══ AVAILABLE DATA ══
-- ==== Sys2Proof/Laws/Lifecycle.lean ====
section
/-! SUPPORT. What the redraw of the table does (R346, R360; log 15): every entry below N becomes a free value, and the
table keeps its canonical form and its index bound. And when a run ends (R348; log 24). -/

namespace Sys2Proof.Machine

/-- The redraw of `n` entries from index `i` on writes a free value of its own into each, and no other entry. -/
theorem redrawnTable_entry (n i k : Nat) (t : Table) (j : Nat) :
    Table.entry (redrawnTable n i k t) j =
      if i ≤ j ∧ j < i + n then drawnImage (k + 3 * (j - i)) else Table.entry t j := by
  induction n generalizing i k t with
  | zero => simp only [redrawnTable]; rw [if_neg (by omega)]
  | succ n ih =>
    simp only [redrawnTable, ih, Table.entry_store]
    split
    · rw [if_pos (by omega), show k + 3 + 3 * (j - (i + 1)) = k + 3 * (j - i) by omega]
    · split
      · rw [if_pos (by omega), show k + 3 * (j - i) = k by omega]
      · rw [if_neg (by omega)]

theorem redrawnTable_wf (n i k : Nat) (t : Table) (h : Table.wf t = true) :
    Table.wf (redrawnTable n i k t) = true := by
  induction n generalizing i k t with
  | zero => exact h
  | succ n ih => exact ih _ _ _ (Table.wf_store t i _ h)

theorem redrawnTable_below (n i k m : Nat) (t : Table) (hm : i + n ≤ m) (h : Table.below m t = true) :
    Table.below m (redrawnTable n i k t) = true := by
  induction n generalizing i k t with
  | zero => exact h
  | succ n ih => exact ih _ _ _ (by omega) (Table.below_store m t i _ (by omega) h)

/-- CREATE leaves the table of a machine that lost no power before it, and redraws it otherwise (R290, R346). -/
theorem settleTable_kept (n : Nat) (s : State) (h : s.tableLost = false) : settleTable n s = s := by
  simp [settleTable, h]

theorem settleTable_redrawn (n : Nat) (s : State) (h : s.tableLost = true) : settleTable n s = redrawTable n s := by
  simp [settleTable, h]

/-! ### The end of a run (R348; log 24) -/

/-- R348 in its own terms. -/
theorem runEnded_iff (s : State) :
    runEnded s = true ↔ s.faulted = false ∧ Quiet s ∧ ∀ m ∈ s.agenda, ownerMove m = false := by
  simp only [runEnded, Quiet, Bool.and_eq_true, Bool.not_eq_true', Option.isNone_iff_eq_none, List.any_eq_false,
    Bool.not_eq_true, and_assoc]

/-- The machine idles at the end of a run. -/
theorem step_of_runEnded (s : State) (ha : s.agenda = []) (h : runEnded s = true) : step s = .next s := by
  simp [step, stepOnce, nextMove, idle, ha, h, ((runEnded_iff s).1 h).1]

/-- A machine that has not faulted and whose owner presents nothing more is at the end of its run after one step. -/
theorem runEnded_after_idle (s : State) (hi : Inv s) (hf : s.faulted = false) (ha : s.agenda = []) :
    ∃ t, step s = .next t ∧ runEnded t = true := by
  refine ⟨idle s, by simp [step, stepOnce, nextMove, ha, hf], ?_⟩
  unfold idle
  split
  · assumption
  · rename_i hn
    obtain ⟨v, hv⟩ : ∃ v, s.eng.swPending = some v := by
      cases hp : s.eng.swPending with
      | none => exact absurd ((runEnded_iff s).2 ⟨hf, hp, by simp [ha]⟩) hn
      | some v => exact ⟨v, rfl⟩
    have harm := hi.2.2.2.1 (by simp [hv])
    have hc : s.eng.created = true := by
      by_contra h
      have := (hi.2.2.2.2.2.1 (by simpa using h)).2.1
      simp [this] at harm
    have hsw := ((hi.2.2.2.2.1 hc).2.2.2.1 harm).2
    obtain ⟨tb, k, hw⟩ := writeControl_frame (readUnder v (namedMask s.cfg .control) ||| bitWord ageoutBit) s
    exact (runEnded_iff _).2 (by simp [tickWrite, swTimerPresent, hc, hsw, hv, hw, hf, ha])

end Sys2Proof.Machine
end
═══
From the material above, set down exactly the lines between the line holding "Bool.not_eq_true, and_assoc]" and the line holding "one step. -/", inclusive. Include nothing else.

WRITTEN RESPONSE:
    Bool.not_eq_true, and_assoc]

/-- The machine idles at the end of a run. -/
theorem step_of_runEnded (s : State) (ha : s.agenda = []) (h : runEnded s = true) : step s = .next s := by
  simp [step, stepOnce, nextMove, idle, ha, h, ((runEnded_iff s).1 h).1]

/-- A machine that has not faulted and whose owner presents nothing more is at the end of its run after one step. -/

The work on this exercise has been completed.